I think the characteristics that homogenize wines from distinctive expressions of variety and region into this vague “natty” style of wine are anything but mousiness.

I had an interesting interaction about this EXACT thing recently, where the person pouring mentioned the “minimal intervention allowing the terroir to shine through” when in actual fact it erased any varietal character or sense of place just as badly as overoaking can, like Otto mentioned. I guess it shows terroir in that whatever microbes were on the grapes at harvest were allowed to do their thing and that is truly what the “place” would dictate, but I’m not sure that’s what most people mean when they talk about terroir or varietal character.

In my experience, like yours I think, mousy wines tend to taste “as expected” until you swallow them which, like you say, is quite different from the “natty” style we discuss above.

This is an interesting post for me to read. I actually just finished reading Flawless and one of the reasons I did was because I was curious about the origin of what I generally call a “real cider” note in wines. I went to college in the West Country of England and had a lot of ciders there (especially scrumpy) that had a very characteristic funky apple note to them that I have also seen in some wines and always thought was an indicator of oxidation, I think because it reminded me a little of old apple cores and because I generally only noticed it in older wines. I have only ever noticed this in red wines, especially older Bordeaux, but also some Burgundy, Rioja, Priorat, and a few younger reds from here in Virginia.

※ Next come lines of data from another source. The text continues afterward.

-- ==== Sys2Proof/Certificates/Slice0/Obligations.lean ====
section
/-! DEFINITION. The statements for the provers. A frame is written as one equation: `t = { s with … }` says that the
next state `t` agrees with `s` in every element not named. -/

open Sys2Proof Sys2Proof.Machine

-- Steps

/-- A step runs the operation its next request decodes to, with that request taken (R50, R51). -/
def Obligations.StepRunsDecodedOperation : Prop :=
  ∀ (s : State) (r : Request) (rest : List Request) (i : Instr),
    admitted s.cfg = true → s.input = r :: rest → decode s.cfg r = .ok i →
      step s = exec i { s with input := rest }

/-- Outside that, a step is refused for a configuration that breaks a constraint (R5) and for a request the decoder
rejects (R68), and does nothing when no operation is issued (log entry 4). -/
def Obligations.StepRefusesOrIdles : Prop :=
  ∀ s : State,
    (admitted s.cfg = false → step s = .refused .badConfiguration) ∧
    (admitted s.cfg = true → s.input = [] → step s = .next s) ∧
    (∀ r rest why, admitted s.cfg = true → s.input = r :: rest → decode s.cfg r = .error why →
      step s = .refused (.rejected why))

/-- No operation faults, and the only refusals of an operation are the two stamp tests of R61 and the size test of R156;
each refuses exactly when its condition holds (R204; the stamp tests are the spec's decision D2, log entry 7). -/
def Obligations.OnlyThreeRefusals : Prop :=
  ∀ (i : Instr) (s : State),
    (∀ f, exec i s ≠ .fault f) ∧
    (∀ r, exec i s = .refused r ↔
      (r = .stampBeforeLastEdge ∧ ∃ v t e, i = .outDig v t ∧ s.tape.edgeLog.getLast? = some e ∧ t < e.t) ∨
      (r = .stampBeforeOrigin ∧ ∃ p t, i = .inTape p t ∧ s.tape.originPending = false ∧ t < s.tape.playbackOriginT) ∨
      (r = .wavTooLong ∧ i = .synthWav ∧ 2 ≤ s.tape.edgeLog.length ∧
        2 ^ 32 ≤ 36 + 2 * wavTotal s.cfg s.tape.edgeLog))

/-- A step never changes the configuration (R5; that it is held in State is log entry 1, DESIGN CHOICE), and leaves the
tail of the model's own list `input`: a step that is not idle takes one request, an idle one finds none, and no
operation, `RESET` included, touches the requests behind it (log entry 4, DESIGN CHOICE). -/
def Obligations.StepKeepsConfiguration : Prop :=
  ∀ s t : State, step s = .next t → t.cfg = s.cfg ∧ t.input = s.input.tail

/-- Apart from the two operations whose rules read it, an operation does the same whatever its stamp (R61, the
spec's decision D2, log entry 7). -/
def Obligations.StampReadByTwoOperations : Prop :=
  ∀ (i : Instr) (s : State) (T : Nat),
    (∀ v t, i ≠ .outDig v t) → (∀ p t, i ≠ .inTape p t) → exec (restamp T i) s = exec i s

-- Encoding

/-- Words written out from spec/95_test_vectors.md decode to the operations they stand for (R67; the packing
of the word is the spec's decision D34, log entry 6). -/
def Obligations.WrittenWordsDecode : Prop :=
  decodeTableWord 24 0x10138 = some (.outSeg 0x38 0) ∧
  decodeTableWord 24 0x10284 = some (.outDig 0x84 0) ∧
  decodeTableWord 24 0x1CABE = some (.outPrt 0xBE 0) ∧
  decodeTableWord 24 0x0CB00 = some (.inPrt 0) ∧
  decodeTableWord 24 0x00000 = some (.inKey 0x00 0) ∧
  decodeTableWord 24 0x00200 = some (.inWoDig 0) ∧
  decodeTableWord 24 0x1CB55 = some (.outRoPrt 0x55 0) ∧
  decodeTableWord 24 0x10001 = some (.outRoKey 0x00 0x01 0) ∧
  decodeTableWord 24 0x04000 = some (.inUnmapped 0x40 0) ∧
  decodeTableWord 24 0x17F12 = some (.outUnmapped 0x7F 0x12 0) ∧
  decodeTableWord 8 0b101 = some .synthWav ∧
  decodeTableWord 8 0b110 = none

/-- Decoding an encoded well-formed operation gives it back, for every operand, under every admitted configuration
(R66 to R68; the packing and the selectors are the spec's decision D34, log entry 6). -/
def Obligations.DecodeInvertsEncode : Prop :=
  ∀ (cfg : Config) (i : Instr), admitted cfg = true → i.wellFormed cfg = true → decode cfg (encode i) = .ok i

/-- Every bus request decodes to exactly one well-formed operation, and encoding that operation gives back the
direction, the masked port, on a write the masked value, and the stamp (R41, R66, R67; the masking is the spec's decision
D3, log entry 8, the packing D34, log entry 6). -/
def Obligations.EveryBusRequestDecodes : Prop :=
  ∀ (cfg : Config) (d : Bool) (p v t : Nat),
    ∃ i : Instr, decode cfg (.bus d p v t) = .ok i ∧ i.wellFormed cfg = true ∧
      encode i = .bus d (p % 256) (if d then v % 256 else 0) t

/-- The six host selectors name the six host operations, and the other two are rejected (R68, the spec's decision D34, log
entry 6). -/
def Obligations.HostSelectorsDecode : Prop :=
  ∀ (cfg : Config) (row col : Nat) (text : List Char),
    decode cfg (.host 0b000 row col text) = .ok .reset ∧
    decode cfg (.host 0b001 row col text) = .ok .displayClear ∧
    decode cfg (.host 0b010 row col text) = .ok (.click row col) ∧
    decode cfg (.host 0b011 row col text) = .ok (.loadTape text) ∧
    decode cfg (.host 0b100 row col text) = .ok .startRecording ∧
    decode cfg (.host 0b101 row col text) = .ok .synthWav ∧
    decode cfg (.host 0b110 row col text) = .error (.undefinedHostSelector 0b110) ∧
    decode cfg (.host 0b111 row col text) = .error (.undefinedHostSelector 0b111)

-- Configuration

/-- A configuration is admitted exactly when it meets every constraint of R5 (with R81 for the ports and R140 for
`HALF_2K`, written over the rationals; the port constraints are the spec's decisions D4 and D5, log entry 9). -/
def Obligations.AdmittedMeetsEveryConstraint : Prop :=
  ∀ cfg : Config, admitted cfg = true ↔
    (∀ p : Byte, cfg.keypadPort = some p ∨ cfg.tapeinPort = some p →
      p ≠ 0x01 ∧ p ≠ 0x02 ∧ p ≠ 0xCA ∧ p ≠ 0xCB) ∧
    (∀ p q : Byte, cfg.keypadPort = some p → cfg.tapeinPort = some q → p ≠ q) ∧
    (0 < cfg.clockHz.num ∧ 0 < cfg.clockHz.den) ∧
    (0 < cfg.avgBitT.num ∧ 0 < cfg.avgBitT.den) ∧
    1 ≤ ⌊cfg.clockHz.toRat / 4000 + 1 / 2⌋ ∧
    1 ≤ cfg.watchdogReload ∧ 1 ≤ cfg.tgPhaseWidth ∧ cfg.paperResetY ≤ cfg.paperMaxY

/-- `HALF_2K` and `HALF_1K` are the rounded half periods, `round(q) = floor(q + 1/2)` over the rationals (R140; the
rounding is the spec's decision D17, log entry 19). -/
def Obligations.HalfPeriodsAreRounded : Prop :=
  ∀ cfg : Config, 0 < cfg.clockHz.den →
    (half2k cfg : Int) = ⌊cfg.clockHz.toRat / 2000 / 2 + 1 / 2⌋ ∧
    (half1k cfg : Int) = ⌊cfg.clockHz.toRat / 1000 / 2 + 1 / 2⌋

-- Display

/-- The segment each bit of a segment-data byte names (R16). -/
def Obligations.SegmentBitTable : Prop :=
  segOfBit 0 = .e ∧ segOfBit 1 = .g ∧ segOfBit 2 = .f ∧ segOfBit 3 = .a ∧
  segOfBit 4 = .b ∧ segOfBit 5 = .c ∧ segOfBit 6 = .dp ∧ segOfBit 7 = .d ∧
  (∀ (v : Byte) (i : Fin 8), (segBits v).get (segOfBit i) = v.getLsbD i)

/-- The six one-hot digit-select values select slots 0 to 5, and any other value selects none (R102). -/
def Obligations.SlotTable : Prop :=
  slotOf 0x01 = some .s0 ∧ slotOf 0x02 = some .s1 ∧ slotOf 0x04 = some .s2 ∧
  slotOf 0x08 = some .s3 ∧ slotOf 0x10 = some .s4 ∧ slotOf 0x20 = some .s5 ∧
  (∀ ds : Strobe, ds ≠ 0x01 → ds ≠ 0x02 → ds ≠ 0x04 → ds ≠ 0x08 → ds ≠ 0x10 → ds ≠ 0x20 → slotOf ds = none)

/-- `OUT.SEG` completes in every state: each of the eight machines steps with its bit, the selected slot alone is
redrawn, and nothing else changes (R103; that the counters saturate, that the machines step with no slot selected and that
the latched glyphs are state is the spec's decision D11, R104, R105 and R107, log entry 14). -/
def Obligations.OutSegStepsEightMachines : Prop :=
  ∀ (v : Byte) (T : Nat) (s : State),
    ∃ t : State, exec (.outSeg v T) s = .next t ∧
      t = { s with disp := { s.disp with seg := t.disp.seg, glyph := t.disp.glyph }, result := .nothing } ∧
      (∀ i : Fin 8,
        (v.getLsbD i = true → t.disp.seg.get (segOfBit i) = ⟨true, 0⟩) ∧
        (v.getLsbD i = false →
          (t.disp.seg.get (segOfBit i)).zc = min ((s.disp.seg.get (segOfBit i)).zc + 1) 2 ∧
          (t.disp.seg.get (segOfBit i)).on =
            if (t.disp.seg.get (segOfBit i)).zc = 2 then false else (s.disp.seg.get (segOfBit i)).on)) ∧
      (∀ (slot : Slot) (k : Seg),
        (t.disp.glyph.get slot).get k =
          if slotOf s.disp.ds = some slot then (t.disp.seg.get k).on else (s.disp.glyph.get slot).get k)

/-- Turn-on is immediate and turn-off takes two writes: after two segment writes a segment is on exactly when one of the
two had its bit set, and the slot selected throughout shows just that (R108, derived by the spec from R103; that the
latched glyphs are state is its decision D11, log entry 14). -/
def Obligations.TwoWritesDecideSegments : Prop :=
  ∀ (v w : Byte) (T T' : Nat) (s : State),
    ∃ t : State, execAll [.outSeg v T, .outSeg w T'] s = .next t ∧
      (∀ i : Fin 8, (t.disp.seg.get (segOfBit i)).on = (v.getLsbD i || w.getLsbD i)) ∧
      (∀ (slot : Slot) (i : Fin 8), slotOf s.disp.ds = some slot →
        (t.disp.glyph.get slot).get (segOfBit i) = (v.getLsbD i || w.getLsbD i))

/-- A port 0x02 write stores the low six bits as the digit select and leaves the rest of the driver alone (R101); the
premise is that the write is not refused by its stamp. -/
def Obligations.StrobeStoresSixBits : Prop :=
  ∀ (v : Byte) (T : Nat) (s : State), (∀ e, s.tape.edgeLog.getLast? = some e → e.t ≤ T) →
    ∃ t : State, exec (.outDig v T) s = .next t ∧
      t.disp = { s.disp with ds := (v &&& 0x3F).setWidth 6 } ∧ t.diagLog = s.diagLog

/-- `OUT.DIG` completes when its stamp is not before the last logged edge: digit select, tone line and edge log follow
the byte, and nothing else changes (R83; that port 0x02 carries the tape and tone level is the spec's decision D7, log
entry 11; that an empty log takes every entry is D21, log entry 23). -/
def Obligations.OutDigSelectsAndRecords : Prop :=
  ∀ (v : Byte) (T : Nat) (s : State), (∀ e, s.tape.edgeLog.getLast? = some e → e.t ≤ T) →
    ∃ t : State, exec (.outDig v T) s = .next t ∧
      t = { s with
            disp := { s.disp with ds := t.disp.ds }
            tape := { s.tape with edgeLog := t.tape.edgeLog, toneLevel := v.getLsbD 7 }
            result := .nothing } ∧
      (∀ i < 6, t.disp.ds.getLsbD i = v.getLsbD i) ∧
      ((∃ e, s.tape.edgeLog.getLast? = some e ∧ e.level = v.getLsbD 7) → t.tape.edgeLog = s.tape.edgeLog) ∧
      ((∀ e, s.tape.edgeLog.getLast? = some e → e.level ≠ v.getLsbD 7) →
        t.tape.edgeLog = s.tape.edgeLog ++ [⟨v.getLsbD 7, T⟩])

/-- `OUT.DIG` stamped before the last logged edge is refused (R61 test (b), the spec's decision D2, log entry 7). -/
def Obligations.OutDigRefusedBeforeLastEdge : Prop :=
  ∀ (v : Byte) (T : Nat) (s : State) (e : Edge), s.tape.edgeLog.getLast? = some e → T < e.t →
    exec (.outDig v T) s = .refused .stampBeforeLastEdge

/-- `DISPLAY_CLEAR` turns off every segment and glyph and zeroes every counter, and keeps `ds` and everything else
(R106, the spec's decision D12, log entry 15). -/
def Obligations.DisplayClearDarkensAll : Prop :=
  ∀ s : State, ∃ t : State, exec .displayClear s = .next t ∧
    t = { s with disp := { s.disp with seg := t.disp.seg, glyph := t.disp.glyph }, result := .nothing } ∧
    (∀ k, t.disp.seg.get k = ⟨false, 0⟩) ∧ (∀ slot k, (t.disp.glyph.get slot).get k = false)

-- Keypad

/-- `CLICK` inside the 4 by 9 grid stores the position and sets the latch, keeping the countdown; outside it only logs
`BAD_CLICK` (R121; the bad position is the spec's decision D13, log entry 16). -/
def Obligations.ClickLatchesOrLogs : Prop :=
  ∀ (row col : Nat) (s : State),
    ((hr : row < 4) → (hc : col < 9) →
      exec (.click row col) s = .next { s with
        keyp := { s.keyp with keyRow := ⟨row, hr⟩, keyCol := ⟨col, hc⟩, keyLatch := true }
        result := .nothing }) ∧
    (4 ≤ row ∨ 9 ≤ col →
      exec (.click row col) s = .next { s with
        diagLog := s.diagLog ++ [.badClick row col], result := .nothing })

/-- A keypad read with no key latched, or with a strobe that does not hold every bit of the key's `pc`, returns 0xFF and
changes nothing (R123; R124 and R130, derived by the spec). -/
def Obligations.KeypadIdleReadChangesNothing : Prop :=
  ∀ (p : Byte) (T : Nat) (s : State) (loc : Fin 36), loc.val = s.keyp.keyRow.val * 9 + s.keyp.keyCol.val →
    s.keyp.keyLatch = false ∨ s.disp.ds.setWidth 8 &&& (s.cfg.keymap.get loc).pc ≠ (s.cfg.keymap.get loc).pc →
      exec (.inKey p T) s = .next { s with result := .byte 0xFF }

/-- A keypad read of a latched, matching key counts the hold down, releases and reloads it at the read that makes it
negative, and returns the key's `pa`, or 0xFF with the request of a special key (R123, R126 to R129; the reload is the
spec's decision D14, log entry 17, the shape of the requests D16, log entry 18). -/
def Obligations.KeypadMatchingReadActs : Prop :=
  ∀ (p : Byte) (T : Nat) (s : State) (loc : Fin 36), loc.val = s.keyp.keyRow.val * 9 + s.keyp.keyCol.val →
    s.keyp.keyLatch = true → s.disp.ds.setWidth 8 &&& (s.cfg.keymap.get loc).pc = (s.cfg.keymap.get loc).pc →
    ∃ t : State, exec (.inKey p T) s = .next t ∧
      t = { s with
            keyp := { s.keyp with keyLatch := t.keyp.keyLatch, keyHold := t.keyp.keyHold }
            cpuReq := t.cpuReq
            result := t.result } ∧
      (1 ≤ s.keyp.keyHold → t.keyp.keyLatch = true ∧ t.keyp.keyHold = s.keyp.keyHold - 1) ∧
      (s.keyp.keyHold ≤ 0 → t.keyp.keyLatch = false ∧ t.keyp.keyHold = 4) ∧
      (loc.val = 0 → t.cpuReq = s.cpuReq ++ [.resetPC] ∧ t.result = .byte 0xFF) ∧
      (loc.val = 18 → t.cpuReq = s.cpuReq ++ [.nmiAndEnable] ∧ t.result = .byte 0xFF) ∧
      (loc.val = 9 → t.cpuReq = s.cpuReq ++ [.int s.cfg.intData] ∧ t.result = .byte 0xFF) ∧
      (loc.val ≠ 0 → loc.val ≠ 18 → loc.val ≠ 9 →
        t.cpuReq = s.cpuReq ∧ t.result = .byte (s.cfg.keymap.get loc).pa)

Am I mischaracterizing this, do you think? Is the “real cider” note I’m getting actually Brett?

Since it’s not one of the four or five tastes humans can detect, I assume it is actually an aroma. Perhaps the cells that are sensitive to it are at the back of the sinuses. It’s sort of an exaggerated form of the experience you have when you gurgle a wine and swallow – a much intense sense of the flavors than you get sniffing.

Anyone around here know any sensory anatomy?

vvv this vvv

I haven’t read the Goode book in question, so I don’t know what he has written on the subject. However, how the thing works is that THP (the primary compound behind mousiness) is non-volatile in acid evironment, probably bound up with another molecule. However, around pH 7 and higher the molecule becomes free and turns volatile, i.e. one can smell it.

This is why a you can’t smell it from the glass - all the molecules are bound and non-volatile - and you really can’t taste it - since the wine is still low in pH (around 3-4) in your mouth. However, once you swallow the wine, the minuscule amount of wine that coats your mouth starts to go up in pH because of the saliva. Slowly the THP molecules become volatile and suddenly a wine that might’ve been pure and delicious moments ago turns disgusting and unclean. You “taste” it as the molecules rise up in your nose “retronasally”, from the back of your mouth.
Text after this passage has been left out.